The specific position of Prague in the complex terrain of the Prague basin fundamentally affects the climatic conditions and dispersion conditions in the territory (Ložek et al. 2005). The Moldau valley is generally insufficiently ventilated and, especially in the colder part of the year, suitable conditions are formed here for the formation of temperature inversions, when much warmer air is pushed down over cold air near the cold surface of the Earth. The heavy cold air remains close to the ground and does not allow pollutants to disperse into higher layers of the atmosphere. This leads to elevated pollutant concentrations in the motionless ground-level layer of the air (Bednář, Zikmunda 1985).

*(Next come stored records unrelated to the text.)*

-- ==== Sys2Proof/Laws/State.lean ====
section
/-! SUPPORT. What each elementary update does to each field of State, so that no proof unfolds a record update; and the laws of the
register fields: a field reads as it was set, and every other field as before. -/

namespace Sys2Proof.Machine

/-! ### setF -/

@[simp] theorem setF_pending (s : State) (f : Fld) (v : Nat) : (setF s f v).pending = s.pending := rfl
@[simp] theorem setF_free (s : State) (f : Fld) (v : Nat) : (setF s f v).free = s.free := rfl
@[simp] theorem setF_time (s : State) (f : Fld) (v : Nat) : (setF s f v).time = s.time := rfl
@[simp] theorem setF_landing (s : State) (f : Fld) (v : Nat) : (setF s f v).landing = s.landing := rfl
@[simp] theorem setF_landAge (s : State) (f : Fld) (v : Nat) : (setF s f v).landAge = s.landAge := rfl
@[simp] theorem setF_pend (s : State) (f : Fld) (v : Nat) : (setF s f v).pend = s.pend := rfl
@[simp] theorem setF_frozen (s : State) (f : Fld) (v : Nat) : (setF s f v).frozen = s.frozen := rfl
@[simp] theorem setF_held (s : State) (f : Fld) (v : Nat) : (setF s f v).held = s.held := rfl
@[simp] theorem setF_acts (s : State) (f : Fld) (v : Nat) : (setF s f v).acts = s.acts := rfl
@[simp] theorem setF_bus (s : State) (f : Fld) (v : Nat) : (setF s f v).bus = s.bus := rfl
@[simp] theorem setF_inbox (s : State) (f : Fld) (v : Nat) : (setF s f v).inbox = s.inbox := rfl
@[simp] theorem setF_msgSeq (s : State) (f : Fld) (v : Nat) : (setF s f v).msgSeq = s.msgSeq := rfl
@[simp] theorem setF_lostMsg (s : State) (f : Fld) (v : Nat) : (setF s f v).lostMsg = s.lostMsg := rfl
@[simp] theorem setF_lostRec (s : State) (f : Fld) (v : Nat) : (setF s f v).lostRec = s.lostRec := rfl
@[simp] theorem setF_sns (s : State) (f : Fld) (v : Nat) : (setF s f v).sns = s.sns := rfl
@[simp] theorem setF_est (s : State) (f : Fld) (v : Nat) : (setF s f v).est = s.est := rfl
@[simp] theorem setF_psq (s : State) (f : Fld) (v : Nat) : (setF s f v).psq = s.psq := rfl
@[simp] theorem setF_drg (s : State) (f : Fld) (v : Nat) : (setF s f v).drg = s.drg := rfl
@[simp] theorem setF_phc (s : State) (f : Fld) (v : Nat) : (setF s f v).phc = s.phc := rfl
@[simp] theorem setF_lgv (s : State) (f : Fld) (v : Nat) : (setF s f v).lgv = s.lgv := rfl
@[simp] theorem setF_tmg (s : State) (f : Fld) (v : Nat) : (setF s f v).tmg = s.tmg := rfl
@[simp] theorem setF_sta (s : State) (f : Fld) (v : Nat) : (setF s f v).sta = s.sta := rfl
@[simp] theorem setF_pxe (s : State) (f : Fld) (v : Nat) : (setF s f v).pxe = s.pxe := rfl
@[simp] theorem setF_bal (s : State) (f : Fld) (v : Nat) : (setF s f v).bal = s.bal := rfl
@[simp] theorem setF_fw (s : State) (f : Fld) (v : Nat) : (setF s f v).fw = s.fw := rfl
@[simp] theorem setF_cmd (s : State) (f : Fld) (v : Nat) : (setF s f v).cmd = s.cmd := rfl
@[simp] theorem setF_evr (s : State) (f : Fld) (v : Nat) : (setF s f v).evr = s.evr := rfl
@[simp] theorem setF_flc (s : State) (f : Fld) (v : Nat) : (setF s f v).flc = s.flc := rfl
@[simp] theorem setF_sec (s : State) (f : Fld) (v : Nat) : (setF s f v).sec = s.sec := rfl
@[simp] theorem setF_upd (s : State) (f : Fld) (v : Nat) : (setF s f v).upd = s.upd := rfl
@[simp] theorem setF_pmb (s : State) (f : Fld) (v : Nat) : (setF s f v).pmb = s.pmb := rfl
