-- ==== Sys2Proof/Laws/Kept.lean ====
section
/-! SUPPORT. What every effect keeps: the instant, the queue, and the canonical form of the register table and of every RAM. This file
has the predicate and its rules for the stores; the files Kept*.lean have one lemma per operation of the model. -/

namespace Sys2Proof.Machine

theorem regsWf_iff (m : Assoc Nat) : regsWf m = true ↔ aSortedFrom none m = true ∧ ∀ e ∈ m, e.2 ≠ resetAt e.1 := by
  simp [regsWf]

theorem regsWf_aPut (m : Assoc Nat) (k v : Nat) (h : regsWf m = true) : regsWf (aPut (resetAt k) m k v) = true := by
  rw [regsWf_iff] at h ⊢
  unfold aPut
  split
  · exact ⟨aSortedFrom_aDel k h.1, fun e he => h.2 e (aDel_mem he).1⟩
  · refine ⟨aSortedFrom_aIns k v h.1 (by simp), fun e he => ?_⟩
    rcases aIns_mem he with h' | h'
    · subst h'; assumption
    · exact h.2 e h'

theorem regsWf_aDel (m : Assoc Nat) (k : Nat) (h : regsWf m = true) : regsWf (aDel m k) = true := by
  rw [regsWf_iff] at h ⊢
  exact ⟨aSortedFrom_aDel k h.1, fun e he => h.2 e (aDel_mem he).1⟩

theorem regsWf_filter (p : Nat × Nat → Bool) (m : Assoc Nat) (h : regsWf m = true) : regsWf (m.filter p) = true := by
  rw [regsWf_iff] at h ⊢
  exact ⟨aSortedFrom_filter p h.1, fun e he => h.2 e (List.mem_of_mem_filter he)⟩

theorem regsWf_foldl {β : Type} (g : Assoc Nat → β → Assoc Nat) (hg : ∀ m x, regsWf m = true → regsWf (g m x) = true) (l : List β) (m :
    Assoc Nat)
    (hm : regsWf m = true) : regsWf (l.foldl g m) = true := by
  induction l generalizing m with
  | nil => exact hm
  | cons x r ih => exact ih _ (hg m x hm)

/-- Every image of a table is in canonical form. -/
def ImagesOk (m : Assoc Image) : Prop := ∀ e ∈ m, memWf e.2.bytes = true

/-- Every transfer in progress holds its bytes in canonical form. -/
def XfersOk (m : Assoc Xfer) : Prop := ∀ e ∈ m, memWf e.2.buf = true

theorem imagesOk_nil : ImagesOk [] := by intro e h; cases h

theorem xfersOk_nil : XfersOk [] := by intro e h; cases h

theorem imagesOk_aIns {m : Assoc Image} (k : Nat) (x : Image) (hx : memWf x.bytes = true) (h : ImagesOk m) : ImagesOk (aIns m k x) := by
  intro e he; rcases aIns_mem he with h' | h'
  · subst h'; exact hx
  · exact h e h'

theorem imagesOk_aDel {m : Assoc Image} (k : Nat) (h : ImagesOk m) : ImagesOk (aDel m k) := fun e he => h e (aDel_mem he).1

theorem xfersOk_aIns {m : Assoc Xfer} (k : Nat) (x : Xfer) (hx : memWf x.buf = true) (h : XfersOk m) : XfersOk (aIns m k x) := by
  intro e he; rcases aIns_mem he with h' | h'
  · subst h'; exact hx
  · exact h e h'

theorem xfersOk_aDel {m : Assoc Xfer} (k : Nat) (h : XfersOk m) : XfersOk (aDel m k) := fun e he => h e (aDel_mem he).1

theorem xfersOk_filter {m : Assoc Xfer} (p : Nat × Xfer → Bool) (h : XfersOk m) : XfersOk (m.filter p) := fun e he => h e
    (List.mem_of_mem_filter he)

theorem aFind_mem {α : Type} {m : Assoc α} {k : Nat} {x : α} (h : aFind m k = some x) : (k, x) ∈ m := by
  induction m with
  | nil => simp [aFind] at h
  | cons e r ih =>
    obtain ⟨j, v⟩ := e
    unfold aFind at h
    split at h
    · cases h; subst j; exact List.mem_cons_self
    · exact List.mem_cons_of_mem _ (ih h)

theorem imagesOk_find {m : Assoc Image} {k : Nat} {x : Image} (h : ImagesOk m) (hf : aFind m k = some x) : memWf x.bytes = true := h _
    (aFind_mem hf)

theorem xfersOk_find {m : Assoc Xfer} {k : Nat} {x : Xfer} (h : XfersOk m) (hf : aFind m k = some x) : memWf x.buf = true := h _ (aFind_mem
    hf)

/-- What is named of the queue and of time: the commands that wait, and a property of the time record. -/
abbrev Instant := List Instr × (TimeState → Prop)

/-- What every effect keeps: what `b` names of the queue and of time; the canonical form of the register table and of every RAM. An effect
that changes the time record itself keeps it where the property allows that change. -/
structure Kept (b : Instant) (s : State) : Prop where
  base : s.pending = b.1
  time : b.2 s.time
  regs : regsWf s.regs = true
  plan : memWf s.psq.mem = true
  sig : memWf s.psq.sigBlock = true
  pxe : memWf s.pxe.mem = true
  win : memWf s.cmd.win = true
  log : memWf s.fw.log = true
  buf : memWf s.evr.buf = true
  part : memWf s.evr.log = true
  img : memWf s.upd.buf = true
  slots : ImagesOk s.upd.slots
  xfers : XfersOk s.cmd.xfers

theorem foldl_kept {b} {α : Type} {g : State → α → State} {l : List α} {s : State} (hg : ∀ t x, Kept b t → Kept b (g t x)) (h : Kept b s) :
    Kept b (l.foldl g s) := by
  induction l generalizing s with
  | nil => exact h
  | cons x r ih => exact ih (hg _ _ h)

section
variable {b : Instant} {s : State}

/-- `Kept` of a state written out field by field: a form that only a record update takes. -/
def KeptMk (b : Instant) (pending : List Instr) (f : Nat) (t : TimeState) (r : Assoc Nat) (b0 : Assoc Nat) (c : Assoc Nat) (ca : Nat)
    (d : Assoc PendVal) (e : Assoc PendVal) (h0 : Assoc PendVal) (i : List Act) (j : BusState) (k : List Arrival) (l : Assoc Nat) (m : Nat)
    (n : Nat) (x1 : SnsState) (x2 : EstState) (psq : PsqState) (x3 : DrgState) (x4 : PhcState) (x5 : LgvState) (x6 : TmgState) (x7 :
    StaState) (pxe : PxeState) (x8 : BalState) (fw : FwState) (cmd : CmdState) (evr : EvrState) (x9 : FlcState) (y1 : SecState) (upd :
    UpdState) (y2 : PmbState) : Prop :=
  Kept b ⟨pending, f, t, r, b0, c, ca, d, e, h0, i, j, k, l, m, n, x1, x2, psq, x3, x4, x5, x6, x7, pxe, x8, fw, cmd, evr, x9, y1, upd, y2⟩

theorem kept_mk_eq {pending f t r b0 c ca d e h0 i j k l m n x1 x2 psq x3 x4 x5 x6 x7 pxe x8 fw cmd evr x9 y1 upd y2} : Kept b ⟨pending, f, t,
    r, b0, c, ca, d, e, h0, i, j, k, l, m, n, x1, x2, psq, x3, x4, x5, x6, x7, pxe, x8, fw, cmd, evr, x9, y1, upd, y2⟩ = KeptMk b pending f t r
    b0 c ca d e h0 i j k l m n x1 x2 psq x3 x4 x5 x6 x7 pxe x8 fw cmd evr x9 y1 upd y2 := rfl

theorem mk_kept {f b0 c ca d e h0 i j k l m n x1 x2 x3 x4 x5 x6 x7 x8 x9 y1 y2}  (h : Kept b s) : KeptMk b s.pending f s.time s.regs b0 c ca d e
    h0 i j k l m n x1 x2 s.psq x3 x4 x5 x6 x7 s.pxe x8 s.fw s.cmd s.evr x9 y1 s.upd y2 :=
  ⟨h.base, h.time, h.regs, h.plan, h.sig, h.pxe, h.win, h.log, h.buf, h.part, h.img, h.slots, h.xfers⟩

theorem mk_time_kept {f b0 c ca d e h0 i j k l m n x1 x2 x3 x4 x5 x6 x7 x8 x9 y1 y2} {t : TimeState} (h : Kept b s) (h1 : b.2 t) : KeptMk b s.pending f t s.regs b0 c ca d e h0 i j k l m n x1 x2 s.psq x3 x4 x5 x6 x7 s.pxe x8 s.fw s.cmd
    s.evr x9 y1 s.upd y2 :=
  ⟨h.base, h1, h.regs, h.plan, h.sig, h.pxe, h.win, h.log, h.buf, h.part, h.img, h.slots, h.xfers⟩

theorem mk_regs_kept {f b0 c ca d e h0 i j k l m n x1 x2 x3 x4 x5 x6 x7 x8 x9 y1 y2} {r : Assoc Nat} (h : Kept b s) (h1 : regsWf r = true) :
    KeptMk b s.pending f s.time r b0 c ca d e h0 i j k l m n x1 x2 s.psq x3 x4 x5 x6 x7 s.pxe x8 s.fw s.cmd s.evr x9 y1 s.upd y2 :=
  ⟨h.base, h.time, h1, h.plan, h.sig, h.pxe, h.win, h.log, h.buf, h.part, h.img, h.slots, h.xfers⟩
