theorem staWake_kept {kb} (val : Nat) {s : State} (hk : Kept kb s) : Kept kb (staWake val s) := by
  unfold staWake
  with_reducible repeat' (first
      | assumption | apply wakeBegin_kept | split)

theorem restMark_kept {kb} (t : Nat) {s : State} (hk : Kept kb s) : Kept kb (restMark t s) := by
  unfold restMark
  with_reducible repeat' (first
      | assumption | apply stopEngine_kept | apply regate_kept | apply setF_kept | apply incF_kept | apply event_kept | split)

theorem srConfirmed_kept {kb} {s : State} (hk : Kept kb s) : Kept kb (srConfirmed s) := by
  unfold srConfirmed
  with_reducible repeat' (first
      | assumption | apply setSta_kept | apply restMark_kept | apply stopNext_kept | apply setStop_kept
      | apply setB_kept | simp only [kept_mk_eq] | split)

theorem exitDone_kept {kb} {s : State} (hk : Kept kb s) : Kept kb (exitDone s) := by
  unfold exitDone
  with_reducible repeat' (first
      | assumption | apply setSat_kept | apply setF_kept | apply event_kept | apply sendFault_kept
      | apply setB_kept | apply setRailSt_kept | apply regate_kept | apply setSta_kept | apply releaseBeats_kept | simp only [kept_mk_eq]
      | split)

theorem restWake_kept {kb} {s : State} (hk : Kept kb s) : Kept kb (restWake s) := by
  unfold restWake
  with_reducible repeat' (first
      | assumption | apply wakeBegin_kept | split)

theorem lateWake_kept {kb} {s : State} (hk : Kept kb s) : Kept kb (lateWake s) := by
  unfold lateWake
  with_reducible repeat' (first
      | assumption | apply incF_kept | apply setB_kept | apply event_kept | apply holdBeats_kept
      | apply regate_kept | apply wakeBegin_kept | apply setSta_kept | simp only [kept_mk_eq] | split)

theorem safeStateEnter_kept {kb} {s : State} (hk : Kept kb s) : Kept kb (safeStateEnter s) := by
  unfold safeStateEnter
  with_reducible repeat' (first
      | assumption | apply safeEnter_kept | split)

theorem restEnter_kept {kb} {s : State} (hk : Kept kb s) : Kept kb (restEnter s) := by
  unfold restEnter
  with_reducible repeat' (first
      | assumption | apply restMark_kept | apply setSta_kept | apply retarget_kept | apply setRailSt_kept
      | simp only [kept_mk_eq] | split)

theorem srTimeout_kept {kb} {s : State} (hk : Kept kb s) : Kept kb (srTimeout s) := by
  unfold srTimeout
  with_reducible repeat' (first
      | assumption | apply sendFault_kept | apply setB_kept | apply setSta_kept | simp only [kept_mk_eq]
      | split)

end Sys2Proof.Machine
end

The worsened quality of the air in Prague is related mainly to the heavy traffic levels. Thanks to its position, Prague is not only the main cross-roads of the highway network of the Czech Republic, but is also an important cross-roads in international transport. A large portion of main transport through-roads lead directly through the centre of Prague. However, the current roadway network inside the city is not capable of absorbing such an enormous concentration of traffic and is overloaded, with frequent traffic jams. Partial improvement of traffic conditions should follow primarily from completion of by-pass circuit roads around Prague, substantial reduction of individual automobile transport in the most crowded areas and emphasis on railway and municipal mass transport (IPR Praha 2012).

As a result of its historical development, Prague has a developed industrial infrastructure (IPR Praha 2012). In the recent past, a number of unsatisfactory industrial facilities have been closed or production reduced; on the other hand, the services sector has increased in importance, with the construction of new commercial and administrative centres, placing considerable demands on transportation services and consumption of energy, including heating.

The consumption of solid fuels for heating family homes, especially in suburban parts of the city, also have a considerable effect on the pollution levels.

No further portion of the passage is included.